In [1]:
#import dependencies
import pandas as pd

In [3]:
# read in data from CSV and create a dataframe

filepath = "2019 Winter Data Science Intern Challenge Data Set - Sheet1.csv"

file = pd.read_csv(filepath)

df = pd.DataFrame(file)

df.head()

Unnamed: 0,order_id,shop_id,user_id,order_amount,total_items,payment_method,created_at
0,1,53,746,224,2,cash,2017-03-13 12:36:56
1,2,92,925,90,1,cash,2017-03-03 17:38:52
2,3,44,861,144,1,cash,2017-03-14 4:23:56
3,4,18,935,156,1,credit_card,2017-03-26 12:43:37
4,5,18,883,156,1,credit_card,2017-03-01 4:35:11


In [4]:
# create a copy dataframe to work with

sales_df = df.copy()

### This assignment states that there seems to be something wrong with a previously calculated average order value so the first step is to sort the data by order amount and look for any orders that seem unusual.

In [29]:
# sort the data by order_amount from greatest to least and inspect the results

sorted_df = sales_df.sort_values("order_amount",axis=0,ascending=False)

# uncomment the following line to see the data
# sorted_df.head(50)

In [30]:
# look at all orders by id 607

df_607 = sales_df.loc[sales_df['user_id'] == 607]

#uncomment the following line to see the data
# df_607

In [31]:
# check to see if there are seemingly normal transactions at store 42 where all the 607 transactions occur
df_42 = sales_df.loc[sales_df['shop_id'] == 42]
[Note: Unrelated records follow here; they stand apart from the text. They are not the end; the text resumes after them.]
-- ==== Sys2Proof/Tests/Slice0.lean ====
section
/-! SUPPORT. Tests of the model, expected values from the spec's tables and vectors, and for every
statement with hypotheses a concrete state and operands that meet all of them. -/

namespace Sys2Proof.Tests

set_option Elab.async false

open Sys2Proof Sys2Proof.Machine

/-! ## Small states -/

/-- The stand-in parameters of 95_test_vectors.md section 1. -/
def testPar : Config.Params where
  sentinel := 0xFF00FF
  patchTable := Vector.ofFn fun k =>
    { r := BitVec.ofNat 6 k.val, g := BitVec.ofNat 6 (63 - k.val), b := 1 }

/-- `TPAL` of 95_test_vectors.md section 1. -/
def testPalette : Vector Colour 256 := Table.ofFn fun i =>
  rgb (BitVec.ofNat 8 (4 * (i.toNat % 64))) (BitVec.ofNat 8 (4 * (i.toNat / 4 % 64)))
    (BitVec.ofNat 8 (4 * ((255 - i.toNat) % 64)))

/-- `M_AB` of 95_test_vectors.md section 1. -/
def testMap : Vector CimEntry 256 := Table.ofFn fun i =>
  { valid := i == 1 || i == 2
    colour := if i = 1 then 0x102030 else if i = 2 then 0x405060 else 0 }

/-- Bytes from address `a` on, in canonical form. -/
def cellsFrom : Nat → List Nat → ByteSpace
  | _, [] => []
  | a, b :: rest =>
    if b = 0 then cellsFrom (a + 1) rest else (a, BitVec.ofNat 8 b) :: cellsFrom (a + 1) rest

/-- The machine after reset, with the stand-in parameters. -/
def idle : State := { State.reset with par := testPar }

/-- An idle machine whose host is about to write a code to `CMD` of an engine. -/
def issuing (e : Engine) (code : Word32) (s : State) : State :=
  { s with agenda := [.host (.writeReg e 0 code)] }

/-- An idle machine with a file in DIN and the test palette supplied or not. -/
def file (bytes : List Nat) (palv : Bool) : State :=
  { idle with dec := { idle.dec with
    din := cellsFrom 0 bytes, inLen := BitVec.ofNat 17 bytes.length, palv := palv
    xpal := testPalette } }

/-- DEC in its plane loop: `bytes` from offset 8 to the end of the region, the test palette active. -/
def decoding (plane : BitVec 3) (cur : BitVec 32) (bytes : List Nat) : State :=
  { idle with dec := { idle.dec with
    busy := true, apal := testPalette, aw := 8, ah := 2
    din := cellsFrom 8 bytes, inLen := BitVec.ofNat 17 (8 + bytes.length)
    csLen := BitVec.ofNat 16 bytes.length, csend := BitVec.ofNat 17 (8 + bytes.length)
    sp := 8, plane := plane, cur := cur } }

/-- The same DEC after the fetch of the word at offset 8. -/
def fetched (plane : BitVec 3) (cur : BitVec 32) (bytes : List Nat) : State :=
  { decoding plane cur bytes with dec := { (decoding plane cur bytes).dec with sp := 10 } }

/-- ENC in its walk or descriptor, without palette, with the test map. -/
def encoding (pixels : PixelSpace) (gw gh : BitVec 16) (plane : BitVec 3) (pos wp : BitVec 17) : State :=
  { idle with enc := { idle.enc with
    busy := true, cim := testMap, grid := pixels, gw := gw, gh := gh, base := 8, wp := wp
    plane := plane, pos := pos, csLen := BitVec.ofNat 16 (wp.toNat - 8) } }

/-- The registers of an engine with operands and AUX bytes set. -/
def operands (e : Engine) (arg0 arg1 : Word32) (aux : List Nat) (s : State) : State :=
  s.setRegs e { s.regs e with arg0 := arg0, arg1 := arg1, aux := cellsFrom 0 aux }

/-- What a state shows after an outcome, if there is a next state. -/
def shown {α : Type} (o : Host.Outcome State Fault Refusal) (f : State → α) : Option α :=
  match o with
  | .next t => some (f t)
  | .fault _ => none
  | .refused _ => none

/-- `STATUS`, `CAUSE`, `EPC` of an engine. -/
def report (e : Engine) (t : State) : Nat × Nat × Nat :=
  ((t.regs e).status.toNat, (t.regs e).cause.toNat, (t.regs e).epc.toNat)

/-! ## Well-formedness: an ill-formed term for each check -/

theorem test_eop_count_checked : (Instr.eop 16384).wellFormed = false := by decide
theorem test_skip_count_checked : (Instr.skip 16384).wellFormed = false := by decide
theorem test_repeat_count_checked : (Instr.repeatRun 16384).wellFormed = false := by decide
theorem test_copy_count_checked : (Instr.copyRun 16384).wellFormed = false := by decide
#uncomment the following line to see the data
# df_42

### Right away it becomes clear that there are some transactions that would throw off the calculation of average order value, and they fall into two types. The first type is a series of transactions by a single user id, 607, all done by credit card at store 42. Each transaction by id 607 is for 2,000 items at a cost of 704,000, which averages to 352/item. Other smaller transactions occurred at store 42 with similar prices per item so the issue does not seem to be the store. Ideally, I would need to find out more information about user id 607 in order to handle it properly but without being able to do that treating 607 as an outlier and excluding all transactions by user id 607 from calculations is the best option. 

In [32]:
# drop all transactions by user id 607 from the dataframe

step_one = sorted_df[sorted_df.user_id != 607]

#uncomment the following line to see the data
# step_one.head(50)

In [33]:
# check for normal transactions at store 78

df_78 = sales_df.loc[sales_df['shop_id'] == 78]

#uncomment the following line to see the data
# df_78

### The second type of problematic transaction is one where the number of items purchased and the order amount are significantly out of proportion. These transactions all occured at shop 78 and no transactions that appear reasonable happened at this shop. It would be helpful to be able to look into shop 78 but since this is not possible, the best option is to exclude all data from this shop in order to avoid skewing the results of AOV calculations. (Best guess here: either purchase data was entered incorrectly and 25725 for one item should be 257.25 for one item or this store was closing and these are the result of selling off fixtures and other assets.)

In [34]:
# exclude data from store 78
cleaned_df = step_one[step_one.shop_id != 78]

#uncomment the following line to see the data
# cleaned_df.head(50)


### Now that the data is cleaned, we can calculate an AOV that more accurately reflects normal business in the stores. 

In [28]:
# find the total number of transactions, the total sales, and then calculate AOV

transactions = cleaned_df["order_id"].nunique()

total_sales = cleaned_df["order_amount"].sum()

aov = round(total_sales/transactions,2)

aov

302.58

### When calculated with cleaned data, the average order value is 302.58, a much more reasonable amount for transactions in shoe stores than the original calculation given in the assignment. The anomalies of user id 607 and shop 78 should still be accounted for in order to have a complete picture.